Du point de vue de la réception, l’inscription du fantastique-étrange en tant que sous-genre dans le texte, ne repose pas sur une esthétique gratuite. Avant le dévoilement de l’explication logique de l’intervention du surnaturel dans l’histoire, le lecteur demeure dubitatif : il s’inquiète, soupçonne, décrypte un contenu à l’aspect inhabituel. Les événements bizarres qui surgissent, remettent en question l’illusion réaliste et perturbe le code référentiel du texte.

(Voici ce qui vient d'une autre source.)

-- ==== Sys2Proof/Machine/Wire.lean ====
section
/-! DEFINITION. What stands on the hub's links, as bytes: record and frame layouts (R35, R192 to R198), and what each link
sends in each of its states (R141, R142, R184). -/
namespace Sys2Proof.Machine

/-! ### Records and upstream frames -/

/-- The bytes of a data item: its length and its values, each at its own width (R195). -/
def itemBytes (it : Item) : List Byte :=
  BitVec.ofNat 8 ((it.map WireField.width).sum) :: it.flatMap fun f => beBytes f.width f.value

/-- Four line slots of two bytes, those beyond the list sent as 0 (R197). -/
def lineSlots (lines : List Nat) : List Byte := (List.range 4).flatMap fun k => beBytes 2 (lines.getD k 0)

/-- A code or flag byte of a record. -/
def codeByte (v : Nat) : Byte := BitVec.ofNat 8 v

/-- The bytes of a record, its kind byte first (R157, R197). -/
def Record.bytes : Record → List Byte
  | .fail r =>
    [1, codeByte r.site.val] ++ halfBytes r.tag ++ [codeByte r.v] ++ beBytes 2 r.prow ++ beBytes 2 r.pcol
      ++ beBytes 2 r.mask ++ [codeByte (flagCode r.gap)]
  | .site r =>
    [2, codeByte r.site.val, codeByte r.state.code, codeByte ((r.primary.map Cause.code).getD 0),
      codeByte (causeBits r.additional), codeByte r.lock.code,
      codeByte (flagBits r.mapIncomplete r.failGap r.offsetSaturated r.unrepairable)] ++ beBytes 4 r.failingVectors
  | .region r =>
    [3, codeByte r.site.val, codeByte r.region.val, codeByte r.state.code, codeByte r.srRem, codeByte r.scRem,
      codeByte r.rows.length] ++ lineSlots r.rows ++ [codeByte r.cols.length] ++ lineSlots r.cols ++ [codeByte r.cells]
  | .hub r =>
    [4, codeByte r.hub.code, codeByte r.flow.code, codeByte (flagCode r.multTooFast), codeByte r.outcome.code]
  | .response r =>
    [5] ++ halfBytes r.id ++ [r.kind, codeByte r.code.code, codeByte (flagCode r.overflow)]
      ++ r.data.elim [0xFF#8] fun items => codeByte items.length :: items.flatMap itemBytes
  | .diag group outcome => [6, codeByte group.code, codeByte outcome.code]

/-- The payload of a REPORT frame: the record count and the records in queue order (R167, R195). -/
def reportPayload (records : List Record) : List Byte := codeByte records.length :: records.flatMap Record.bytes

/-- The bytes of an upstream frame (R195). -/
def UpFrame.bytes : UpFrame → List Byte
  | .report records => frameBytes 0x81#8 (reportPayload records)
  | .flow frame => frameBytes 0x82#8 [codeByte frame.code]

/-! ### Frames toward a head -/

/-- The bytes of one vector (R198). -/
def PatternVector.bytes (v : PatternVector) : List Byte :=
  codeByte v.op.code :: (beBytes 2 v.prow ++ beBytes 2 v.pcol ++ beBytes 2 v.pins)

/-- Kind, declared payload length and the payload bytes sent, of a frame toward a head (R198). DESIGN CHOICE: a frame ended
inside its header (R37, R38) shows kind, length, tag and n whole before its check, and a control frame ended early its site
number; the spec does not say how much of them has gone out by then (log entry 37). -/
def HeadFrame.sentPart : HeadFrame → List Byte
  | .vectorBlock tag n vectors =>
    envelope 0x11#8 (3 + 7 * n) (halfBytes tag ++ codeByte n :: vectors.flatMap PatternVector.bytes)
  | .control kind site => envelope kind.kindByte 1 [codeByte site.val]

/-- The bytes of a frame that ended on a head link: the check as computed, its one's complement, or none (R37, R193). -/
def HeadSent.bytes (f : HeadSent) : List Byte :=
  match f.check with
  | .good => f.frame.sentPart ++ halfBytes (crcOf f.frame.sentPart)
  | .inverted => f.frame.sentPart ++ halfBytes (~~~crcOf f.frame.sentPart)
  | .cutOff => f.frame.sentPart

/-- What a Head Port sends on its link at a moment (R36, R141, R142). -/
inductive HeadOutput where
  | nothing
  | trainingPattern
  | trainFrame (bytes : List Byte)
  | ready
  | block (tag : Half) (n next : Nat)
  | control (kind : ControlKind)
deriving DecidableEq, Repr

/-- The TRAIN frame that a Head Port sends in COARSE: site number and rate class (R142, R198). -/
def State.trainFrame (s : State) (i : SiteIx) : List Byte :=
  frameBytes 0x15#8 [codeByte i.val, codeByte (s.site i).head.rate.code]

/-- What the head link of a site carries toward the head: nothing when driven down, the training pattern in DOWN, TRAIN
frames in COARSE, and in FINE the expander's frame (R36, R141, R142, R146). -/
def State.headOutput (s : State) (i : SiteIx) : HeadOutput :=
  match (s.site i).head.drive, (s.site i).head.lock with
  | .drivenDown, _ => .nothing
  | .enabled, .down => .trainingPattern
  | .enabled, .coarse => .trainFrame (s.trainFrame i)
  | .enabled, .fine =>
    match (s.site i).head.expander with
    | .idle => .ready
    | .sending record began => .block record.desc.tag record.desc.n (s.nextIndex i record began)
    | .control kind _ => .control kind

/-- What the Trunk Port sends upstream at a moment (R59, R184). -/
inductive TrunkOutput where
  | alignment
  | endOfTraining
  | ready
  | frame (f : UpFrame)
deriving DecidableEq, Repr

/-- What the trunk link carries upstream: alignment sequences while it is not UP; at UP the hub's own end-of-training sequence,
until the first frame begins; then the frame being sent (R184). -/
def TrunkPort.output (t : TrunkPort) : TrunkOutput :=
  match t.link, t.upstream with
  | .up, .free => if t.sent = some .endOfTraining then .endOfTraining else .ready
  | .up, .report records _ => .frame (.report records)
  | .up, .flow frame => .frame (.flow frame)
  | _, _ => .alignment

end Sys2Proof.Machine
end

En amont, avant même de connaître l’aboutissement du parcours diégétique, la vérité reste énigmatique et les propos du narrateur se veulent contestables :

« Dans un récit prétendument réaliste, le surgissement du surnaturel est objet de conjectures, et la véracité des dires des personnages, … sujette à caution. Le lecteur est désormais entré dans la modernité littéraire, c’est-à-dire dans " l’ère du soupçonʺ. »1 Le fantastique génère donc une sorte de soupçon dans la mesure où les dires du sujet protagoniste sont soumis au doute jusqu’au moment où cet étrange est explicité raisonnablement. Il n’en demeure pas moins que le récepteur reste perplexe car en phase avec un univers diégétique inaccoutumé. Au surplus, c’est la linéarité du récit au plan de la narration, qui se voit troublée voire brisée. La fragmentation du texte s’appuie donc sur l’intégration / installation du code « fantastique – étrange » comme procédé novateur et transgressif.

Avec le « fantastique-étrange », l’écriture maghrébine entre dans l’ère de la modernité littéraire et explore les diverses possibilités que lui offre l’imaginaire et l’esthétique.